::: Data section :::
-- ==== Sys2Proof/Syntax.lean ====
section
/-! DEFINITION. The commands and events of the block: one constructor of `Instr` per row of the opcode table, and the
operand records they carry. A master command carries the descriptor of Table 18-4 without its opcode; an event
carries what the outside world, a detector or an open computation delivers with it (log entry 5). -/
namespace Sys2Proof

/-- The path a master access takes (R407): the PCIe link or mailbox frames of the management port. -/
inductive Agent where
  | pcie | mgmt
deriving DecidableEq, Repr, Inhabited

/-- A master command's descriptor (Table 18-4) with the opcode left to the row. -/
structure CmdIn where
  /-- path (AGENT of Table 18-5) -/
  agent : Agent := .pcie
  /-- ring slot (INDEX of Table 18-5); a frame-borne command's completion always carries 0xFFFF -/
  index : W16 := 0
  /-- FLAGS without PHASE: [0] IRQ, [1] FENCE, [14:2] reserved -/
  flags : BitVec 15 := 0
  /-- SEQ -/
  seq : W32 := 0
  /-- PROBLEM -/
  problem : W16 := 0xFFFF
  /-- the reserved bytes at 0x0A -/
  rsvd : W16 := 0
  /-- LENGTH -/
  length : W32 := 0
  /-- ADDR -/
  addr : W64 := 0
  /-- ADDR2 -/
  addr2 : W64 := 0
  /-- ARGS: byte i is A[i] -/
  args : BitVec 256 := 0
deriving DecidableEq, Repr, Inhabited

/-- Transports of a frame (R347). -/
inductive Transport where
  | ipv4 | ipv6 | raw
deriving DecidableEq, Repr, Inhabited

/-- The partner of a frame on the network: where a received one came from, where a sent one goes (R348, R352). -/
structure NetSrc where
  /-- ingress or egress port -/
  port : Fin 16 := 0
  /-- the partner's MAC -/
  mac : BitVec 48 := 0
  /-- transport -/
  transport : Transport := .ipv4
  /-- the partner's IP address; IPv4 in the low 32 bits -/
  ip : BitVec 128 := 0
  /-- the partner's UDP port -/
  udp : W16 := 0
  /-- PCP of the VLAN tag -/
  pcp : Byte := 0
  /-- R-TAG sequence number (R346) -/
  rtag : Option W16 := none
  /-- of a sent frame: VID of its tag (R352) -/
  vid : BitVec 12 := 0
  /-- of a sent UDP frame: its source port (R348) -/
  sport : W16 := 0
deriving DecidableEq, Repr, Inhabited

/-- A YSP or mailbox frame addressed to the device (Table 15-7): its header with TYPE left to the row, and the payload
bytes received. -/
structure FrameIn where
  /-- source -/
  src : NetSrc := {}
  /-- bytes of the whole Ethernet frame, FCS included (R338, R345) -/
  size : Nat := 64
  /-- fewer than 16 bytes of YSP arrived (first row of Table 15-10) -/
  runt : Bool := false
  /-- MAGIC -/
  magic : W16 := 0x5359
  /-- VERSION -/
  version : Byte := 1
  /-- CLIENT -/
  client : Byte := 0
  /-- FLAGS -/
  flags : Byte := 0
  /-- LENGTH -/
  length : W16 := 0
  /-- SEQ -/
  seq : W32 := 0
  /-- reserved bytes of the header -/
  rsvd : W32 := 0
  /-- payload bytes received (raw padding already apart: at most LENGTH bytes beyond are ignored) -/
  payload : List Byte := []
deriving DecidableEq, Repr, Inhabited

/-- The PTP event message in a transit frame (R324, R325). -/
structure PtpTransit where
  /-- its header can be parsed -/
  parsed : Bool := true
  /-- 0 Sync, 1 Delay_Req, 2 Pdelay_Req, 3 Pdelay_Resp -/
  kind : Fin 4 := 0
  /-- domain -/
  domain : Byte := 0
  /-- correctionField, 2^-16 ns -/
  corr : Int := 0
deriving DecidableEq, Repr, Inhabited

/-- An Ethernet frame in transit (R338, R345, R346). -/
structure EthIn where
  /-- ingress port -/
  port : Fin 16 := 0
  /-- destination MAC -/
  dst : BitVec 48 := 0
  /-- source MAC -/
  src : BitVec 48 := 0
  /-- VLAN tag VID; 0 for untagged or priority-tagged -/
  vid : BitVec 12 := 0
  /-- PCP -/
  pcp : Fin 8 := 0
  /-- EtherType after tags -/
  etherType : W16 := 0
  /-- frame bytes, FCS included -/
  size : Nat := 64
  /-- FCS error -/
  fcsBad : Bool := false
  /-- FEC codewords that the port has corrected since its last frame -/
  fecCorr : Nat := 0
  /-- uncorrectable FEC codewords since its last frame -/
  fecUncorr : Nat := 0
  /-- R-TAG sequence number -/
  rtag : Option W16 := none
  /-- DEI -/
  dei : Bool := false
  /-- a PTP event message -/
  ptp : Option PtpTransit := none
  /-- addressed to the device (R339) and admitted by no other row: UDP or EtherType 0x88B5 -/
  toDevice : Bool := false
  /-- residence in the switch, ns · 2^16, before transmission (R324) -/
  residence : Nat := 0
deriving DecidableEq, Repr, Inhabited

/-- A PTP message received by the time-base unit. -/
structure PtpIn where
  /-- versionPTP major -/
  version : Byte := 2
  /-- messageLength is shorter than its type needs -/
  short : Bool := false
  /-- ingress port -/
  port : Fin 16 := 0
  /-- domain -/
  domain : Byte := 0
  /-- sourcePortIdentity: clock identity -/
  clock : W64 := 0
  /-- sourcePortIdentity: port number -/
  portNo : W16 := 0
  /-- sequenceId -/
  seqId : W16 := 0
  /-- majorSdoId 1: gPTP -/
  gptp : Bool := false
  /-- twoStepFlag -/
  twoStep : Bool := false
  /-- the message's timestamp, 2^-16 ns: originTimestamp, preciseOriginTimestamp, receiveTimestamp or requestReceiptTimestamp -/
  stamp : Nat := 0
  /-- correctionField, 2^-16 ns -/
  corr : Int := 0
  /-- LT at ingress, 2^-16 ns -/
  ingress : Nat := 0
  /-- logMessageInterval -/
  logInterval : Int := 0
  /-- requestingPortIdentity names this device's port -/
  forUs : Bool := true
deriving DecidableEq, Repr, Inhabited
:::
Exercise goal: Copy all data exactly, start to finish.

Written solution:
-- ==== Sys2Proof/Syntax.lean ====
section
/-! DEFINITION. The commands and events of the block: one constructor of `Instr` per row of the opcode table, and the
operand records they carry. A master command carries the descriptor of Table 18-4 without its opcode; an event
carries what the outside world, a detector or an open computation delivers with it (log entry 5). -/
namespace Sys2Proof

/-- The path a master access takes (R407): the PCIe link or mailbox frames of the management port. -/
inductive Agent where
  | pcie | mgmt
deriving DecidableEq, Repr, Inhabited

/-- A master command's descriptor (Table 18-4) with the opcode left to the row. -/
structure CmdIn where
  /-- path (AGENT of Table 18-5) -/
  agent : Agent := .pcie
  /-- ring slot (INDEX of Table 18-5); a frame-borne command's completion always carries 0xFFFF -/
  index : W16 := 0
  /-- FLAGS without PHASE: [0] IRQ, [1] FENCE, [14:2] reserved -/
  flags : BitVec 15 := 0
  /-- SEQ -/
  seq : W32 := 0
  /-- PROBLEM -/
  problem : W16 := 0xFFFF
  /-- the reserved bytes at 0x0A -/
  rsvd : W16 := 0
  /-- LENGTH -/
  length : W32 := 0
  /-- ADDR -/
  addr : W64 := 0
  /-- ADDR2 -/
  addr2 : W64 := 0
  /-- ARGS: byte i is A[i] -/
  args : BitVec 256 := 0
deriving DecidableEq, Repr, Inhabited

/-- Transports of a frame (R347). -/
inductive Transport where
  | ipv4 | ipv6 | raw
deriving DecidableEq, Repr, Inhabited

/-- The partner of a frame on the network: where a received one came from, where a sent one goes (R348, R352). -/
structure NetSrc where
  /-- ingress or egress port -/
  port : Fin 16 := 0
  /-- the partner's MAC -/
  mac : BitVec 48 := 0
  /-- transport -/
  transport : Transport := .ipv4
  /-- the partner's IP address; IPv4 in the low 32 bits -/
  ip : BitVec 128 := 0
  /-- the partner's UDP port -/
  udp : W16 := 0
  /-- PCP of the VLAN tag -/
  pcp : Byte := 0
  /-- R-TAG sequence number (R346) -/
  rtag : Option W16 := none
  /-- of a sent frame: VID of its tag (R352) -/
  vid : BitVec 12 := 0
  /-- of a sent UDP frame: its source port (R348) -/
  sport : W16 := 0
deriving DecidableEq, Repr, Inhabited

/-- A YSP or mailbox frame addressed to the device (Table 15-7): its header with TYPE left to the row, and the payload
bytes received. -/
structure FrameIn where
  /-- source -/
  src : NetSrc := {}
  /-- bytes of the whole Ethernet frame, FCS included (R338, R345) -/
  size : Nat := 64
  /-- fewer than 16 bytes of YSP arrived (first row of Table 15-10) -/
  runt : Bool := false
  /-- MAGIC -/
  magic : W16 := 0x5359
  /-- VERSION -/
  version : Byte := 1
  /-- CLIENT -/
  client : Byte := 0
  /-- FLAGS -/
  flags : Byte := 0
  /-- LENGTH -/
  length : W16 := 0
  /-- SEQ -/
  seq : W32 := 0
  /-- reserved bytes of the header -/
  rsvd : W32 := 0
  /-- payload bytes received (raw padding already apart: at most LENGTH bytes beyond are ignored) -/
  payload : List Byte := []
deriving DecidableEq, Repr, Inhabited

/-- The PTP event message in a transit frame (R324, R325). -/
structure PtpTransit where
  /-- its header can be parsed -/
  parsed : Bool := true
  /-- 0 Sync, 1 Delay_Req, 2 Pdelay_Req, 3 Pdelay_Resp -/
  kind : Fin 4 := 0
  /-- domain -/
  domain : Byte := 0
  /-- correctionField, 2^-16 ns -/
  corr : Int := 0
deriving DecidableEq, Repr, Inhabited

/-- An Ethernet frame in transit (R338, R345, R346). -/
structure EthIn where
  /-- ingress port -/
  port : Fin 16 := 0
  /-- destination MAC -/
  dst : BitVec 48 := 0
  /-- source MAC -/
  src : BitVec 48 := 0
  /-- VLAN tag VID; 0 for untagged or priority-tagged -/
  vid : BitVec 12 := 0
  /-- PCP -/
  pcp : Fin 8 := 0
  /-- EtherType after tags -/
  etherType : W16 := 0
  /-- frame bytes, FCS included -/
  size : Nat := 64
  /-- FCS error -/
  fcsBad : Bool := false
  /-- FEC codewords that the port has corrected since its last frame -/
  fecCorr : Nat := 0
  /-- uncorrectable FEC codewords since its last frame -/
  fecUncorr : Nat := 0
  /-- R-TAG sequence number -/
  rtag : Option W16 := none
  /-- DEI -/
  dei : Bool := false
  /-- a PTP event message -/
  ptp : Option PtpTransit := none
  /-- addressed to the device (R339) and admitted by no other row: UDP or EtherType 0x88B5 -/
  toDevice : Bool := false
  /-- residence in the switch, ns · 2^16, before transmission (R324) -/
  residence : Nat := 0
deriving DecidableEq, Repr, Inhabited

/-- A PTP message received by the time-base unit. -/
structure PtpIn where
  /-- versionPTP major -/
  version : Byte := 2
  /-- messageLength is shorter than its type needs -/
  short : Bool := false
  /-- ingress port -/
  port : Fin 16 := 0
  /-- domain -/
  domain : Byte := 0
  /-- sourcePortIdentity: clock identity -/
  clock : W64 := 0
  /-- sourcePortIdentity: port number -/
  portNo : W16 := 0
  /-- sequenceId -/
  seqId : W16 := 0
  /-- majorSdoId 1: gPTP -/
  gptp : Bool := false
  /-- twoStepFlag -/
  twoStep : Bool := false
  /-- the message's timestamp, 2^-16 ns: originTimestamp, preciseOriginTimestamp, receiveTimestamp or requestReceiptTimestamp -/
  stamp : Nat := 0
  /-- correctionField, 2^-16 ns -/
  corr : Int := 0
  /-- LT at ingress, 2^-16 ns -/
  ingress : Nat := 0
  /-- logMessageInterval -/
  logInterval : Int := 0
  /-- requestingPortIdentity names this device's port -/
  forUs : Bool := true
deriving DecidableEq, Repr, Inhabited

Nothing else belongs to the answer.